The purpose of this article is to do a review of the anesthetic implications in the most frequent dystrophies, based on a systematic literature review. However, due to the quality of the evidence—which is based on case reports, case series, and subject reviews—the information is presented as a descriptive review. Further studies are needed to contribute with a higher level of evidence, although probably this may be difficult due to the low frequency of this type of pathology, to show the safest anesthetic strategies in patients with muscular dystrophies. Up to now, we just have the shared experience of the authors and of the institutions devoted to care for patients with rare diseases; it must be highlighted that most of the available studies are case series in pediatric patients.

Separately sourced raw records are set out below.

-- ==== Sys2Proof/Machine/Cadence.lean ====
section
/-! DEFINITION. The Cadence sequencer (05_cadence_microcode.md R168 to R194, 10_outliers_microseq.md R373 to R377): one definition
for each word of its stream, over the frame of R169 and R170. -/

namespace Sys2Proof.Machine

/-! ### The frame -/

/-- What a Cadence word's own effect comes to. -/
inductive SEff where
  /-- It completes. -/
  | done (s : State)
  /-- It completes and goes on at `pc`. -/
  | jump (s : State) (pc : DWord)
  /-- It raises a Cadence fault (R170). -/
  | fault (code sub : Nat) (addr : DWord)
  /-- It waits and runs again from its start. -/
  | wait (s : State) (w : SeqWait)

/-- Change the sequencer of plot `p`. -/
def State.modSeq (s : State) (p : Nat) (f : Seq → Seq) : State := s.modPlot p (fun q => { q with seq := f q.seq })

/-- The 64-byte Cadence fault record (R170). -/
def cadRecord (code launch num : Nat) (imprecise : Bool) (pc addr : DWord) (time sub row col cnt : Nat) : List Byte :=
  leBytes 2 code ++ leBytes 2 (b2n imprecise) ++ leBytes 4 launch ++ leBytes 4 0xFFFFFFFF ++ leBytes 4 num
    ++ leBytes 8 pc.toNat ++ leBytes 8 addr.toNat ++ leBytes 8 time ++ leBytes 2 sub ++ leBytes 2 row ++ leBytes 2 col
    ++ leBytes 2 (min cnt 0xFFFF) ++ leBytes 16 0

/-- Write a Cadence fault record of plot `p` for the word at `pc` (R170). -/
def State.cadPost (s : State) (p code : Nat) (imprecise : Bool) (pc addr : DWord) (sub row col cnt : Nat) : State :=
  let q := s.plots.get p
  s.post (dieOf q.core)
    ⟨.fault, cadRecord code (s.launches.get q.launch).id q.num imprecise pc addr s.time sub row col cnt, [p, code]⟩

/-- Stop the sequencer of plot `p` before its instruction (R170). -/
def State.seqFault (s : State) (p code sub : Nat) (addr : DWord) : State :=
  ((s.forgetAns (.seqRead p)).cadPost p code false (s.plots.get p).seq.pc addr sub 0 0 0).modSeq p (fun q =>
    { q with faulted := true, wait := .none })

/-- The state after a Cadence word's own effect. -/
def State.settleSeq (s : State) (p : Nat) (e : SEff) : State :=
  match e with
  | .done s' => (s'.forgetAns (.seqRead p)).modSeq p (fun q => { q with pc := q.pc + 4, wait := .none })
  | .jump s' pc => s'.modSeq p (fun q => { q with pc := pc, wait := .none })
  | .fault code sub addr => s.seqFault p code sub addr
  | .wait s' w => s'.modSeq p (fun q => { q with wait := w, since := if q.wait = w then q.since else s.time })

/-- A Cadence word of the sequencer of `s.curPlot`, whose own effect is `body`. -/
def issueSeq (body : Nat → State → SEff) (s : State) : Host.Outcome State Fault Refusal :=
  let p := s.curPlot
  let q := (s.plots.get p).seq
  if q.present && q.running && !q.faulted then .next (s.settleSeq p (body p s)) else .fault .noSequencer

/-- `k(n)` of plot `p`. -/
def State.kreg (s : State) (p : Nat) (n : BitVec 5) : Word := (s.plots.get p).seq.k.get n.toNat

/-- The pair k(n):k(n+1). -/
def State.kpair (s : State) (p : Nat) (n : BitVec 5) : DWord :=
  DWord.mk ((s.plots.get p).seq.k.get (n.toNat + 1)) ((s.plots.get p).seq.k.get n.toNat)

/-- Write `k(n)`. -/
def State.setK (s : State) (p : Nat) (n : BitVec 5) (v : Word) : State := s.modSeq p (fun q => { q with k := q.k.set n.toNat v })

/-- Whether a tile number, an accumulator number or a barrier is one that the plot has (R169 step 4). -/
def Plot.hasTile (p : Plot) (n : BitVec 5) : Bool := decide (n.toNat < p.ntiles)
def Plot.hasAcc (p : Plot) (n : BitVec 5) : Bool := decide (n.toNat < p.naccs)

Muscular dystrophies are a group of congenital, heterogeneous diseases, with a different genetic origin and with widely variable clinical manifestations. All of them have significant anesthetic implications that represent a very high perioperative risk for patients, and require accurate knowledge to anticipate and provide specific management in each case. The main complications of muscular dystrophies are ventilator failure, malignant cardiac arrhythmias, hyperkalemia, rhabdomyolisis, cardiovascular instability, and sudden death. Although these diseases are apparently unrelated to malignant hyperthermia, they do share the need to avoid the use of depolarizing muscle relaxants and prefer the use of intravenous anesthetic techniques or regional anesthesia to reduce the risk of these complications, that could be associated with the use inhaled anesthetics. A careful pre-surgical evaluation is recommended to identify the general condition of each patient, the surgical risk, and to adopt a multidisciplinary approach that ensures the best perioperative care and reduces the complications associated with the disease and the management of anesthesia. It is mandatory to assess the risk/benefit of any surgical and anesthetic procedure in patients with muscular dystrophy, before an intervention.
Protection of human and animal subjects. The authors declare that no experiments were performed on humans or animals for this study.
Right to privacy and informed consent. The authors declare that no patient data appear in this article.
The current article was financed with the author's personal resources.
Conflicts of interest
There are no conflicts of interests to disclose.